Fig. 3. Identification of a gene conversion intermediate. (A) Agarose gel electrophoresis analysis of PCR amplification products. The genomic DNAs were isolated from wild-type, mat1M, smt0 and mat1M, Δmat2-3 strains, as indicated. The P1 primer was replaced by the P′1 primer (see Figure 1), and M indicates the molecular weight markers. Twenty-five cycles of amplification were used with the P′1–P2 primer pair and 30 cycles with the P′1–P3 and P′1–P4 pairs. (B) Native acrylamide gel electrophoresis analysis. The genomic DNA used is the same as above, and the P′1 primer was ³²P labeled to reduce the number of amplification cycles. Only 20 cycles were used with the P′1–P2 primer pair and 25 cycles with the P′1–P3 and P′1–P4 pairs.

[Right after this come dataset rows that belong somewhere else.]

-- ==== Sys2Proof/Machine/Mux.lean ====
section
/-!
DEFINITION. HPD pins and the mux bus (chapter 10): the hardware of `VDM[n]` and the `MUXB` controller, with their commands.
-/

namespace Sys2Proof.Machine

/-- Levels of HPD as the pins of a port drive it (R249): low during an IRQ pulse. -/
def State.hpdPin (s : State) (n : Port) : Bool := s.flag (pVDM n) VDM.HPD_LEVEL && !(s.port n).irqOn

/-- A write of `HPD.LEVEL` (R249): 0 cancels a waiting pulse. A rising level lets a pulse start no sooner than 1 ms later. -/
def State.hpdWrite (s : State) (n : Port) (level : Bool) : State :=
  let s := s.putB (pVDM n) VDM.HPD_LEVEL level
  if level then s else s.modPort n fun p => { p with irqWait := false }

/-- HPD_LEVEL_WRITE (R249). -/
def execHpdLevelWrite (n : Port) (level : Bool) (s : State) : Host.Outcome State Fault Refusal :=
  .next (s.cmd (pVDM n) fun s => s.hpdWrite n level)

/-- A write of `HPD_IRQ` (R249). `early`: less than 1 ms has passed since the last rising edge, so that the pulse waits. -/
def State.hpdIrq (s : State) (n : Port) (early : Bool) : State :=
  if !s.flag (pVDM n) VDM.HPD_LEVEL then s
  else if (s.port n).irqWait then s.raise (pVDM n) VDM.PG_EVT_IRQ_DROPPED
  else if (s.port n).irqOn || early then s.modPort n fun p => { p with irqWait := true }
  else s.modPort n fun p => { p with irqOn := true }

/-- HPD_IRQ (R249). -/
def execHpdIrq (n : Port) (early : Bool) (s : State) : Host.Outcome State Fault Refusal :=
  .next (s.cmd (pVDM n) fun s => s.hpdIrq n early)

/-- HPD_IRQ_END (R249): a running pulse ends; otherwise the 1 ms gap ends and a waiting pulse starts. -/
def execHpdIrqEnd (n : Port) (s : State) : Host.Outcome State Fault Refusal :=
  .next (s.cmd (pVDM n) fun s => s.modPort n fun p =>
    if p.irqOn then { p with irqOn := false } else { p with irqOn := p.irqWait, irqWait := false })

/-- End the mux-bus transaction with a result (Table 10.6). -/
def State.muxEnd (s : State) (result bytes : Nat) : State :=
  let s := ((s.put pMUXB MUXB.STAT_BUSY 0).put pMUXB MUXB.STAT_RESULT result).put pMUXB MUXB.STAT_DONE_BYTES bytes
  s.raise pMUXB (if result = 0 then MUXB.PG_EVT_DONE else MUXB.PG_EVT_ERR)

/-- `GO` (R256): a bad count ends at once with nothing sent. -/
def State.muxGo (s : State) : State :=
  if s.flag pMUXB MUXB.STAT_BUSY then s.lockedWrite pMUXB
  else
    let w := s.fld pMUXB MUXB.TXN_WCNT
    let r := s.fld pMUXB MUXB.TXN_RCNT
    if (w = 0 ∧ r = 0) ∨ 16 < w ∨ 16 < r then s.muxEnd 6 0 else s.put pMUXB MUXB.STAT_BUSY 1

/-- MUXB_GO (R256). -/
def execMuxbGo (key : BitVec 16) (s : State) : Host.Outcome State Fault Refusal :=
  .next (s.keyCmd pMUXB key.toNat 0x2E5B fun s => s.muxGo)

/-- `ABORT`: the bytes acknowledged so far are what the bus reached. -/
def State.muxAbort (s : State) (bytes : Nat) : State := if s.flag pMUXB MUXB.STAT_BUSY then s.muxEnd 7 bytes else s

/-- MUXB_ABORT (R257). -/
def execMuxbAbort (key : BitVec 16) (bytes : BitVec 5) (s : State) : Host.Outcome State Fault Refusal :=
  .next (s.keyCmd pMUXB key.toNat 0x2E5B fun s => s.muxAbort bytes.toNat)

/-- Load received bytes into `RDATA`, least significant first. -/
def State.muxRdata (s : State) (bs : List Byte) : State :=
  [0, 1, 2, 3].foldl (init := s) fun s w =>
    let part := (bs.drop (4 * w)).take 4
    if part.isEmpty then s else s.put pMUXB (MUXB.RDATA_BYTES.at w) (leNat part)

/-- Bytes of a read that the controller takes (R256): with `BLOCK`, the first byte gives the count that follows, bounded by `RCNT`. -/
def State.muxTaken (s : State) (bs : List Byte) : List Byte :=
  let r := s.fld pMUXB MUXB.TXN_RCNT
  if s.flag pMUXB MUXB.TXN_BLOCK then
    match bs with
    | [] => []
    | c :: rest => c :: rest.take (min c.toNat r)
  else bs.take r

/-- The bytes the controller puts on the bus in a whole transaction (R256): the write address, `WCNT` bytes of `WDATA`, with `PEC` and no read the PEC byte; for a read the read address. -/
def State.muxBytes (s : State) : List Byte :=
  let a := 2 * s.fld pMUXB MUXB.TXN_ADDR
  let r := s.fld pMUXB MUXB.TXN_RCNT
  let data := ([0, 1, 2, 3].flatMap fun w => leBytes 4 (s.fld pMUXB (MUXB.WDATA_BYTES.at w))).take (s.fld pMUXB MUXB.TXN_WCNT)
  let w := leBytes 1 a ++ data
  if r = 0 then (if s.flag pMUXB MUXB.TXN_PEC then w ++ leBytes 1 (crc8 w) else w) else w ++ leBytes 1 (a + 1)

/-- MUXB_DONE (R256, R257; none while `VDDIO` is absent, when the lines are released, R68): the transaction ends with a result (0 OK, 1 ADDR_NACK, 2 DATA_NACK, 4 BUS_STUCK, 5 PEC_ERR), the bytes
acknowledged, the bytes read and the PEC byte after them, which is checked against every byte of the transaction. A NACK is the last byte sent; on a stuck bus none is. -/
def execMuxbDone (result : Fin 8) (acked : BitVec 5) (bytes : List Byte) (pec : Byte) (s : State) : Host.Outcome State Fault Refusal :=
  .next (s.cmd pMUXB fun s =>
    if s.flag pMUXB MUXB.STAT_BUSY && s.flag pSUP SUP.PG_STAT_VDDIO_OK then
      let all := s.muxBytes
      let taken := s.muxTaken bytes
      let out := if result.val = 1 ∨ result.val = 2 then all.take (acked.toNat + 1) else if result.val = 4 then [] else all
      let bad := s.flag pMUXB MUXB.TXN_PEC && decide (0 < s.fld pMUXB MUXB.TXN_RCNT) && crc8 (all ++ taken) != pec.toNat
      let s := { s with pins := { s.pins with muxOut := out } }
      (s.muxRdata (taken.take 16)).muxEnd (if result.val = 0 ∧ bad then 5 else result.val) acked.toNat
    else s)

/-- MUXB_TIMEOUT (R257). -/
def execMuxbTimeout (acked : BitVec 5) (s : State) : Host.Outcome State Fault Refusal :=
  .next (s.cmd pMUXB fun s => if s.flag pMUXB MUXB.STAT_BUSY then s.muxEnd 3 acked.toNat else s)

/-- MINT_EDGE (R256): `MINT` changes; the edge `CFG.MINT_EDGE` selects raises the event. -/
def execMintEdge (level : Bool) (s : State) : Host.Outcome State Fault Refusal :=
  .next (
    let was := s.pins.mint
    let s := { s with pins := { s.pins with mint := level } }
    if !s.live then s
    else
      let e := s.fld pMUXB MUXB.CFG_MINT_EDGE
      let fall := was && !level && bitAt e 0
      let rise := !was && level && bitAt e 1
      s.raiseIf (fall || rise) pMUXB MUXB.PG_EVT_MINT)

end Sys2Proof.Machine
end

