/-- A response to the request that waits, the partner's or the cable's. BUSY lets it wait for `BUSY_MS` (R246). -/
def State.vdmResponse (s : State) (n : Port) (i : Nat) : State :=
  let sop := s.stNat (rxRecAt n i + 2) 1 % 4
  match (if sop = 0 then (s.port n).fw.vdm else (s.port n).fw.cbl) with
  | none => s
  | some q =>
    let h := s.rxObj n i 0
    let objs := (s.rxObjs n i).drop 1
    let pg := pVDM n
    let ack := vdmType h == 1
    if !vdmStruct h || vdmType h == 0 || vdmCmd h != vdmCmd q.hdr || vdmSvid h != vdmSvid q.hdr || sop != q.sop then s
    else if vdmType h = 3 then
      let q := { q with busy := true, waitUs := boundUs (s.fld pg VDM.TIMING_BUSY_MS) 50 100 }
      s.modFw n fun f => if sop = 0 then { f with vdm := some q } else { f with cbl := some q }
    else if q.sop ≠ 0 then s.cableResponse n q ack objs
    else
      let s := s.modFw n fun f => { f with vdm := none }
      match vdmCmd q.hdr with
        | 1 =>
          if ack then
            let s := (((s.wr pg 0x64 (objs.getD 0 0)).wr pg 0x68 (objs.getD 1 0)).wr pg 0x6C (objs.getD 2 0)).wr pg 0x70 (objs.getD 3 0)
            let s := (s.put pg VDM.DISC_STAT_DISC 3).put pg VDM.DISC_STAT_SVID_CNT 0
            (s.put pg VDM.DISC_STAT_SVID_MORE 0).vdmAsk n 0 (vdmHdr 0xFF00 0 0 2) [] false
          else s.discEnd n false
        | 2 => if ack then s.discSvids n objs else s.discEnd n false
        | 3 =>
          if ack then
            let svid := vdmSvid q.hdr
            let found := ((List.range objs.length).zip objs).map fun c => (svid, c.1 + 1, c.2)
            let s := s.modFw n fun f => { f with modes := f.modes ++ found }
            let s := if svid = 0xFF01 then s.wr pg 0x90 (objs.getD 0 0) else s
            s.discNext n
          else s.discEnd n false
        | _ => s.modeResponse n q h objs

/-- Send a response on SOP. -/
def State.vdmReply (s : State) (n : Port) (q : Word) (ctype : Nat) (objs : List Word) : State :=
  s.fwSendFor n 0 15 (vdmHdr (vdmSvid q) (vdmPos q) ctype (vdmCmd q) :: objs) false .reply

/-- A response to an earlier request is still queued (R245). -/
def State.replyQueued (s : State) (n : Port) : Bool :=
  ((s.port n).fw.outbox.any fun m => m.goal == .reply) || ((s.port n).pdl.queue.any fun i => (s.builtMsg n i).any fun m => m.goal == .reply)

/-- The SVIDs of the next Discover SVIDs response, 12 at most, two to an object; a list that ends in it ends in 0 (R244, R245). -/
def svidObjs (l : List Nat) : List Word :=
  let l := if l.length < 12 then l ++ [0] else l
  ((List.range 6).filter fun k => decide (2 * k < l.length)).map fun k => BitVec.ofNat 32 (65536 * l.getD (2 * k) 0 + l.getD (2 * k + 1) 0)

/-- The mode of an SVID is the one entered. -/
def State.modeIs (s : State) (n : Port) (svid : Nat) : Bool := s.flag (pVDM n) VDM.MODE_VALID && s.fld (pVDM n) VDM.MODE_SVID == svid

/-- The pin assignment of a DisplayPort Configure as a mux setting: 2, 3, 4 for C, D, E; 1 (USB) for no assignment. -/
def dpConfigured (vdo : Nat) : Nat :=
  if bitAt vdo 10 then 2 else if bitAt vdo 11 then 3 else if bitAt vdo 12 then 4 else 1

/-- As UFP, firmware answers a structured request from the image's configuration (R245): BUSY while its previous response is still queued; Attention
carries the partner's DisplayPort Status (R249). Enter Mode is accepted for a mode the image lists; a Configure sets the mux (R248). -/
def State.vdmRequest (s : State) (n : Port) (i : Nat) : State :=
  let h := s.rxObj n i 0
  let objs := (s.rxObjs n i).drop 1
  let svid := vdmSvid h
  let known := s.svidHandled n svid
  if vdmCmd h = 6 then if svid = 0xFF01 then s.dpStatus n (objs.getD 0 0) else s
  else if s.isDfp n then s.vdmReply n h 2 []
  else if s.replyQueued n then s.vdmReply n h 3 []
  else match vdmCmd h with
    | 1 =>
      if svid = 0xFF00 then (s.modFw n fun f => { f with svidOff := 0 }).vdmReply n h 1 (Config.imageIdentity.take 6)
      else s.vdmReply n h 2 []
    | 2 =>
      let l := (((if s.flag (pVDM n) VDM.CFG_DP_EN then [0xFF01] else []) ++ Config.imageSvids).drop (s.port n).fw.svidOff).take 12
      if svid = 0xFF00 then
        (s.modFw n fun f => { f with svidOff := if l.length = 12 then f.svidOff + 12 else 0 }).vdmReply n h 1 (svidObjs l)
      else s.vdmReply n h 2 []
    | 3 => if known then s.vdmReply n h 1 ((Config.imageModes svid).take 6) else s.vdmReply n h 2 []
    | 4 =>
      if known && !s.flag (pVDM n) VDM.MODE_VALID && decide (1 ≤ vdmPos h) && decide (vdmPos h ≤ (Config.imageModes svid).length) then
        let s := ((s.put (pVDM n) VDM.MODE_SVID svid).put (pVDM n) VDM.MODE_POS (vdmPos h)).put (pVDM n) VDM.MODE_VALID 1
        let s := if svid = 0xFF01 then s.put (pVDM n) VDM.DISC_STAT_DP_STATE 1 else s
        ((s.vdmEvt n VDM.PG_EVT_MODE_ENTERED).modeRecord n).vdmReply n h 1 []
      else s.vdmReply n h 2 []
    | 5 =>
      if s.modeIs n svid then
        (((s.modeClear n 1).vdmEvt n VDM.PG_EVT_MODE_EXITED).modeRecord n).vdmReply n h 1 []
      else s.vdmReply n h 2 []
    | 0x10 =>
      if svid = 0xFF01 && s.modeIs n svid then (s.wr (pVDM n) 0x94 (objs.getD 0 0)).vdmReply n h 1 [BitVec.ofNat 32 (1 + 128 * (s.port n).fw.hpdIn.toNat)]
      else s.vdmReply n h 2 []
    | 0x11 =>
      if svid = 0xFF01 && s.modeIs n svid then
        let s := ((s.wr (pVDM n) 0x98 (objs.getD 0 0)).put (pVDM n) VDM.DISC_STAT_DP_STATE 2).modeRecord n
        (s.modFw n fun f => { f with mux := dpConfigured (objs.getD 0 0).toNat }).vdmReply n h 1 []
      else s.vdmReply n h 2 []
    | _ => s.vdmReply n h 2 []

Fig. 4. The gene conversion DNA intermediate appears at the end of S–phase and is resolved in early G₂-phase. (A) Autoradiogram of the PCR products resolved in a polyacrylamide gel under native conditions. The three primer pairs were described in Figure 1 and the genomic DNA templates were obtained from synchronized homothallic cdc25 strain. The low level of DNA intermediate products (P1–P3 and P1–P4) found at all times during the cell cycle indicates the degree of synchrony of the cdc25 cell population. Twenty PCR cycles were used with the P1–P2 primers, whereas 21 cycles were used with P1–P3 and 22 cycles with P1–P4. (B) The relative DNA concentration of the PCR product shown in (A) was plotted as a function of time. As expected, the P1–P2 PCR product roughly doubles during S-phase. The P1–P3 and P1–P4 PCR products appear at 120 min in the middle of S-phase and disappear in early G₂-phase. The P1–P2 PCR products were reduced 2–fold to facilitate the comparison. (C) DNA content of the synchronized cdc25 population measured by flow cytometry. The cell population arrested in G₂–M is released at time 0 and enters anaphase at ∼30 min and S–phase between 60 and 80 min (see the text for details). Septum formation is concomitant with S-phase and is followed by cytokinesis at the 140 min time point. The second mitosis begins after the 220 min time point (data not shown). The drifting of the 2C peak at 0 and 180 min is the result of the division of elongated cells.

Fig. 5. Analysis of the gene conversion intermediates in swi mutant strains. The panels show autoradiograms of the PCR products, resolved through a native polyacrylamide gel, of genomic DNA isolated from wild-type and the three classes of swi mutant strains, as indicated. Twenty cycles were used with the P1–P2 primer pair, which serves as internal control, and 25 cycles were used with the P1–P3 and P1–P4 pairs.

Fig. 6. Replication–recombination coupled model. Only the mating-type switches from P to M using the leading strand synthesis are represented for clarity. The H1, H2 and H3 boxes are indicated and the DNA modification on the mat1 upper strand is symbolized by an asterisk. The modified mat1P^* locus in G₁-phase (a). The interrupted replication fork arriving from the right provided the 3′-OH invading strand (b). A double-stranded DNA end is formed transitorily (c). Strand invasion in the H1 homology box of the opposite silent cassette, mat3M in this example (d). DNA synthesis is initiated and the newly synthesized strand is displaced from its template, forming a migrating D-loop (Ferguson and Holloman, 1996) (e). When copy synthesis has passed the H2–H3 boxes (DNA intermediates used as template in the PCR assay), an intramolecular secondary structure can be formed (f), recognition by the swi4/8 gene products may stop DNA synthesis, followed by resolution mediated by the swi9/10 gene products (see the text for details). Upon resolution, DNA synthesis can proceed, giving one unswitched chromatid (mat1P^*) capable of switching again during the next replication and one switched-intact chromatid (mat1M), which will be modified asymmetrically (^*) during the next replication (z).